Two arrows are shot vertically upward. The second arrow is shot after the first one, but while the first is still on its way up. The initial speeds are such that both arrows reach their maximum heights at the same instant, although these heights are different. Suppose that the initial speed of the first arrow is 34.7 m/s and that the second arrow is fired 1.55 s after the first. Determine the initial speed of the second arrow.
First Arrow.
Tr = (Vf-Vo)/g = (0-34.7) / -9.8=3.54s.
+ Riswe time.
hmax = (Vf^2-Vo^2)/2g.
hmax = (0-1204.1) / -19.6 = 61.4 m.
2nd Arrow.
Vf = Vo + gt.
Vo = Vf - gt
Vo = 0 - (-9.8)(3.54-1.55) = 19.5 m/s.
To determine the initial speed of the second arrow, we can use the principles of projectile motion.

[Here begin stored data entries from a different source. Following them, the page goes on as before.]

-- ==== Sys2Proof/Machine/Configure.lean ====
section
/-! DEFINITION. The six CONFIGURE selectors, taken in CONFIGURING (R102, R103, R178). -/

namespace Sys2Proof.Machine

/-- CONFIGURE is taken in CONFIGURING alone (R102). -/
def configureState (st : StationState) : Bool := st == .configuring

/-- The reply to a CONFIGURE: selector, index, and the values as stored; DONE_CLAMPED where they differ from the values
carried (R102). -/
def configureReply (r : Request) (clamped : Bool) (stored : List Byte) (s : State) : State :=
  answerRequest r (if clamped then .doneClamped else .done) ([byteAt r.payload 0, byteAt r.payload 1] ++ stored) s

/-- CONFIGURE TIMES (R102, R103). -/
def configureTimes (s : State) : State :=
  serve .configureTimes configureState
    (fun r s =>
      let p := r.payload
      let dwell := clampTo 100 5000 (wordAt p 2).toNat
      let inquiry := clampTo 5 100 (natAt p 4)
      let settle := clampTo 5 100 (natAt p 5)
      let clamped := dwell != (wordAt p 2).toNat || inquiry != natAt p 4 || settle != natAt p 5
      configureReply r clamped (wordBytes dwell ++ [byteOf inquiry, byteOf settle])
        (s.setRules { s.rules with dwell := dwell, inquiryWindow := inquiry, settleWindow := settle })) s

def execConfigureTimes (s : State) : Host.Outcome State Fault Refusal := .next (configureTimes s)

/-- CONFIGURE CLASS k (R102, R103). -/
def configureClass (s : State) : State :=
  serve .configureClass configureState
    (fun r s =>
      let p := r.payload
      let c := clampClass (natAt p 2) (natAt p 3) (natAt p 4) (natAt p 5)
      let clamped := c.p != natAt p 2 || c.s != natAt p 3
      configureReply r clamped [byteOf c.p, byteOf c.s, byteOf c.r, byteOf c.f]
        (s.setRules { s.rules with classes := s.rules.classes.set (natAt p 1) c })) s

def execConfigureClass (s : State) : Host.Outcome State Fault Refusal := .next (configureClass s)

/-- CONFIGURE RANGE i (R102, R103). -/
def configureRange (s : State) : State :=
  serve .configureRange configureState
    (fun r s =>
      let p := r.payload
      let g := clampRange (readFlag (byteAt p 2)) (tripleAt p 3) (tripleAt p 6) (natAt p 9)
      let clamped := g.low != tripleAt p 3 || g.high != tripleAt p 6 || g.cls != natAt p 9
      configureReply r clamped ([flagByte g.enable] ++ tripleBytes g.low ++ tripleBytes g.high ++ [byteOf g.cls])
        (s.setRules { s.rules with ranges := s.rules.ranges.set (natAt p 1) g })) s

def execConfigureRange (s : State) : Host.Outcome State Fault Refusal := .next (configureRange s)

/-- CONFIGURE MASK replaces the condition mask (R178). -/
def configureMask (s : State) : State :=
  serve .configureMask configureState
    (fun r s =>
      let set := wordAt r.payload 2
      configureReply r false (wordBytes set.toNat) (s.setCond { s.cond with mask := set })) s

def execConfigureMask (s : State) : Host.Outcome State Fault Refusal := .next (configureMask s)

/-- CONFIGURE STOP ROUTING replaces the stop routing, and STOP follows at once (R175, R178). -/
def configureStopRouting (s : State) : State :=
  serve .configureStopRouting configureState
    (fun r s =>
      let set := wordAt r.payload 2
      refresh (configureReply r false (wordBytes set.toNat) (s.setCond { s.cond with routing := set }))) s

def execConfigureStopRouting (s : State) : Host.Outcome State Fault Refusal := .next (configureStopRouting s)

/-- CONFIGURE AUTOMATIC END (R174, R178). -/
def configureAutomaticEnd (s : State) : State :=
  serve .configureAutomaticEnd configureState
    (fun r s =>
      let on := readFlag (byteAt r.payload 2)
      configureReply r false [flagByte on] (s.setCond { s.cond with autoEnd := on })) s

def execConfigureAutomaticEnd (s : State) : Host.Outcome State Fault Refusal := .next (configureAutomaticEnd s)

end Sys2Proof.Machine
end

Let's analyze the motion of the first arrow:
1. The initial velocity of the first arrow, u1, is given as 34.7 m/s.
2. The acceleration due to gravity, g, is approximately 9.8 m/s^2 and acts downwards.
3. The time taken by the first arrow to reach its maximum height is unknown, let's call it t_max1.
4. At the maximum height, the vertical component of velocity becomes zero.
5. The final vertical velocity of the first arrow at maximum height, v1_max, is unknown.
Using the second and fourth principles of projectile motion, we can write an equation for the vertical component of velocity at the maximum height:
v1_max = u1 - g * t_max1 (Equation 1)
Now let's analyze the motion of the second arrow:
1. The initial velocity of the second arrow, u2, is unknown.
2. The time taken by the second arrow to reach its maximum height is given as 1.55 s.
3. The acceleration due to gravity, g, is approximately 9.8 m/s^2 and acts downwards.
4. At the maximum height, the vertical component of velocity becomes zero.
5. The final vertical velocity of the second arrow at maximum height, v2_max, is unknown.
Using the second and fourth principles of projectile motion, we can write an equation for the vertical component of velocity at the maximum height:
v2_max = u2 - g * t_max2 (Equation 2)
Since both arrows reach their maximum heights at the same instant, we can equate t_max1 and t_max2:
t_max1 = t_max2 + 1.55 s
Now, since the vertical velocity at maximum height is zero for both arrows, we can set v1_max equal to v2_max:
v1_max = v2_max
Substituting the equations (Equation 1 and Equation 2) and rearranging, we get:
u1 - g * t_max1 = u2 - g * t_max2
We can substitute the value of t_max1 from the equation t_max1 = t_max2 + 1.55 s, and rearrange the equation to solve for u2:
u2 = u1 - g * 1.55 s
Substituting the given values, we have:
u2 = 34.7 m/s - 9.8 m/s^2 * 1.55 s
u2 = 34.7 m/s - 15.19 m/s
u2 = 19.51 m/s
Therefore, the initial speed of the second arrow is approximately 19.51 m/s.